When you reach the line in the data below that contains "simp [Ctx.entries, Ctx.queue, mgetD]", please start repeating lines exactly, and stop after the line that contains "exact this.2", repeating nothing else.

Stored data entries
==================================================

/-- The one start whose claim can be granted is. -/
theorem promote_grants {y : Sys} {w : Start} {n : Node} (hw : y.hub.starts = [w]) (hneed : w.need = 0) (hgang : w.gang = none)
    (hn : y.hub.node? w.node = some n) (hdead : n.failed = none ∨ w.slot.isSome = true) (hsvc : (y.die w.place.die).inSvc = true)
    (horder : orderOpen y w = true) (hck : (y.part w.part).ckBusy = false) (fuel : Nat) : promote (fuel + 1) y = grantStart w y := by
  have hlive : deadStart y w = false := by
    rcases hdead with h | h
    · simp [deadStart, hn, h]
    · cases hslot : w.slot with
      | none => rw [hslot] at h; exact absurd h (by simp)
      | some z => simp [deadStart, hn, hslot]
  have hstep : promote (fuel + 1) y = promote fuel (grantStart w y) := by
    simp [promote, hw, hlive, lostStart, hsvc, hneed, hgang, horder, hck]
  rw [hstep, promote_done (by rw [(grantStart_some hn).starts, hw]; simp)]

/-- The hub's turn over one start whose claim can be granted: the grant, and no context that does not run is asked for anything. -/
theorem hubGo_grants {y : Sys} {w : Start} {n : Node} (hset : settleOne y = none) (hw : y.hub.starts = [w]) (hneed : w.need = 0) (hgang : w.gang = none)
    (hn : y.hub.node? w.node = some n) (hdead : n.failed = none ∨ w.slot.isSome = true) (hsvc : (y.die w.place.die).inSvc = true)
    (horder : orderOpen y w = true) (hck : (y.part w.part).ckBusy = false) :
    ∃ z, Asked (grantStart w y) z ∧ (hubGo y).hub.starts = z.hub.starts ∧ (hubGo y).dies = z.dies := by
  refine ⟨victimsGo (grantStart w y), asked_victimsGo _, ?_, ?_⟩ <;>
    (unfold hubGo; rw [settleHub_none hset, promote_grants hw hneed hgang hn hdead hsvc horder hck]; rfl)

/-- The context of a claim that waits for no saved piece. -/
theorem newCtx_plain {y : Sys} {w : Start} (h : (y.ctx w.place.die w.place.lead).away = false) (n : Node) : ∃ c, c = newCtx y w n ∧
    c.st = .ready ∧ c.shape = w.place.cls ∧ c.lead = w.place.lead ∧ (c.h, c.w) = shapeSize w.place.cls ∧ c.part = w.part ∧ c.fn = w.fn ∧
    c.node = w.node ∧ c.inst = BitVec.ofNat 32 w.inst ∧ c.piece = 0 ∧ c.record = n.record ∧ c.load = w.granted ∧ c.copies.map (·.engine) = w.engines ∧
    c.needSems = w.sems ∧ c.semMap = [] ∧ c.chains.map (·.phys) = placeChains w.place.cls w.place.lead w.xreq ∧ c.entries = [] := by
  refine ⟨_, rfl, ?_⟩
  simp only [newCtx, Ctx.rejoin, h, Bool.false_eq_true, if_false, List.map_map, Function.comp_def, List.map_id', true_and]
  simp [Ctx.entries, Ctx.queue, mgetD]

/-- Settles O51: each event by what it opens, holds, grants or takes back. -/
theorem claimEvents : Obligations.ClaimEvents := by
  unfold Obligations.ClaimEvents
  intro s
  refine ⟨fun gid k g hheld hg => ⟨fun hasm hasm0 hage => ?_, fun hasked hres hready l places y hplaces hhold hlen hown => ?_, fun hasked hopen => ?_⟩,
    fun gid k g hfind hg => ⟨fun hun hsince => ?_, fun hun => ?_⟩, fun k d lead cls p i hitem hslot hnode => ⟨fun hstands => ?_, fun hstands hlegal hmay => ?_⟩,
    fun p d lead cls y i hres hoff hplace hslot hlive hown => ?_, fun y w n hset hw hneed hgang hn hdead hsvc horder hck haway u c hu hc => ?_⟩
  · have hstep : gangTimeoutStep gid s.sys = hubGo (gangFault k eGang 0 (fun _ => true) s.sys) := by simp [gangTimeoutStep, hheld, hasm, hasm0, hage]
    exact ends_of_ev rfl hstep ⟨_, gangFault_out hg (by decide) 0, rfl⟩
  · obtain ⟨hasks, hopened, hdies, hstarts⟩ := askGang_asks (g := g) hlen
    exact ends_of_ev rfl (gangReserveStep_all hheld hasked hres hready hplaces hhold hown) ⟨hasks, mem_govGo hopened, hdies, hstarts⟩
  · have hcommit : g.committed = false := by
      have := List.find?_some hheld
      simp only [Bool.and_eq_true, Bool.not_eq_true'] at this
      exact this.2
    have hall : (s.sys.hub.starts.filter (fun w => w.gang == some k)).all (commitOpen s.sys) = true := by
      simp only [List.all_eq_true, List.mem_filter, beq_iff_eq]
      exact fun w ⟨hw, hk⟩ => hopen w hw hk
    have hstep : gangCommitStep gid s.sys = hubGo (commitGang k g s.sys) := by simp [gangCommitStep, hheld, hasked, hcommit, hall]
    refine ends_of_ev rfl hstep ⟨_, ⟨?_, fun w hw hk => ?_, ?_, fun w hw hk hn => ?_⟩, rfl⟩
    · simp [commitGang_eq]
    · rw [commitGang_eq] at hw
      refine not_mem_diff_filter (p := fun w : Start => w.gang == some k) (l := s.sys.hub.starts) (w := w) (by simpa using hk) ?_
      rw [← grantAll_starts]
      exact hw
    · simp [commitGang_eq]
    · rw [commitGang_eq]
      exact grantAll_ready (.inl ⟨w, List.mem_filter.2 ⟨hw, by simpa using hk⟩, hn, rfl, rfl⟩)
  · have hstep : gangStartStep gid s.sys = hubGo (gangFault k eGang 0 (fun _ => true) s.sys) := by simp [gangStartStep, hfind, hun, hsince]
    exact ends_of_ev rfl hstep ⟨_, gangFault_out hg (by decide) 0, rfl⟩
  · have hstep : gangStartStep gid s.sys = s.sys.modHub (fun h => { h with gangs := merase h.gangs k }) := by simp [gangStartStep, hfind, hun]
    exact ends_of_ev rfl hstep ⟨rfl, mget?_merase_self _ _, rfl⟩
  · exact ends_of_ev rfl (recordReservingStep_stands hitem hstands) rfl
  · obtain ⟨n, hn⟩ := Option.isSome_iff_exists.1 hnode
    have hasked := asked_findVictims p ⟨d, lead, cls⟩ i.prio (recTokens i.node.record)
      (s.sys.modNode i.nodeNo (fun n => { n with resv := some ⟨d, lead, cls⟩, reserving := true }))
    refine ends_of_ev rfl (recordReservingStep_takes hitem hslot hstands hlegal hmay) ⟨?_, fun x => ?_⟩
    · simp only [hasked.hub, modNode_node hn, Option.map_some]
    · exact (hasked.cell x).trans (Sys.cell_of_dies (modNode_kept _ _ _).1 x)
  · obtain ⟨engines, pool, hstarts, hneed⟩ := openStart_opens hslot p d cls lead (recordChoice y p (grantChoice y d cls lead (recordId i.node.record) i.inst))
    exact ends_of_ev rfl (claimGrantStep_opens hres hoff hplace hslot hlive hown)
      ⟨_, ⟨_, hstarts, rfl, rfl, rfl, rfl, rfl, rfl, openedStart_load _ _ _ _ _ _ _, rfl, hneed⟩, rfl⟩
  · obtain ⟨z, hasked, hstarts, hdies⟩ := hubGo_grants hset hw hneed hgang hn hdead hsvc horder hck
    obtain ⟨hgstarts, -, -, hgctx, hgbanks, hgbmat, hgposted⟩ := grantStart_some hn
    obtain ⟨c', hc', hst, hrest⟩ := newCtx_plain (y := y.modHub (fun h => { h with starts := h.starts.erase w })) (w := w) haway n
    have hctx : (grantStart w y).ctx w.place.die w.place.lead = c' := by rw [hgctx, if_pos ⟨rfl, rfl⟩, hc']
    have hcc : c = c' := by
      rw [hc, hu, Sys.ctx_of_dies hdies, hasked.idle _ _ (by rw [hctx]; simp [Ctx.running, hst]), hctx]
    have hudie : ∀ e, u.die e = z.die e := fun e => by rw [hu]; simp only [Sys.die, hdies]
    subst hcc
    refine ⟨by rw [hu, hstarts, hasked.hub, hgstarts, hw]; simp, hst, ?_⟩
    simp only [hrest, true_and]
    refine ⟨fun b hb => ⟨?_, ?_⟩, ?_⟩
    · rw [hudie, hasked.field (fun v => mgetD v.banks b []) (fun _ _ _ _ => rfl)]
      exact hgbanks b hb
    · rw [hudie, hasked.field (fun v => mgetD v.bmat b {}) (fun _ _ _ _ => rfl)]
      exact hgbmat b hb
    · have hposted := hasked.posted _ _ _ _ _ _ hgposted
      simp only [Sys.posted, hudie] at hposted ⊢
      exact hposted

end Sys2Proof.Machine

/-! SUPPORT. A fuse of a fragment whose lead is not the block that its context goes by (02 R46). -/

namespace Sys2Proof.Machine

/-- Piece 0 of a grove that was split from block 1, the last that runs of it, on block 0: it waits to fuse. -/
def fusesElsewhere : State :=
  { sys := { dies := [(0, { ctxs := [(0, { st := .run, shape := 6, h := 1, w := 1, load := 1, grove := [0], alive := [0], orig := some (6, 1, 1, 1), reshape := .fuse })] })] } }

/-- The fused fragment goes by the lead of the unsplit one. -/
theorem fused_grove {t : State} (h : exec (.fuseTakeEffect 0 0) fusesElsewhere = .next t) : (t.sys.ctx 0 0).grove = [1] := by
  cases h
  decide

==================================================

### Solution to the exercise
  simp [Ctx.entries, Ctx.queue, mgetD]

/-- Settles O51: each event by what it opens, holds, grants or takes back. -/
theorem claimEvents : Obligations.ClaimEvents := by
  unfold Obligations.ClaimEvents
  intro s
  refine ⟨fun gid k g hheld hg => ⟨fun hasm hasm0 hage => ?_, fun hasked hres hready l places y hplaces hhold hlen hown => ?_, fun hasked hopen => ?_⟩,
    fun gid k g hfind hg => ⟨fun hun hsince => ?_, fun hun => ?_⟩, fun k d lead cls p i hitem hslot hnode => ⟨fun hstands => ?_, fun hstands hlegal hmay => ?_⟩,
    fun p d lead cls y i hres hoff hplace hslot hlive hown => ?_, fun y w n hset hw hneed hgang hn hdead hsvc horder hck haway u c hu hc => ?_⟩
  · have hstep : gangTimeoutStep gid s.sys = hubGo (gangFault k eGang 0 (fun _ => true) s.sys) := by simp [gangTimeoutStep, hheld, hasm, hasm0, hage]
    exact ends_of_ev rfl hstep ⟨_, gangFault_out hg (by decide) 0, rfl⟩
  · obtain ⟨hasks, hopened, hdies, hstarts⟩ := askGang_asks (g := g) hlen
    exact ends_of_ev rfl (gangReserveStep_all hheld hasked hres hready hplaces hhold hown) ⟨hasks, mem_govGo hopened, hdies, hstarts⟩
  · have hcommit : g.committed = false := by
      have := List.find?_some hheld
      simp only [Bool.and_eq_true, Bool.not_eq_true'] at this
      exact this.2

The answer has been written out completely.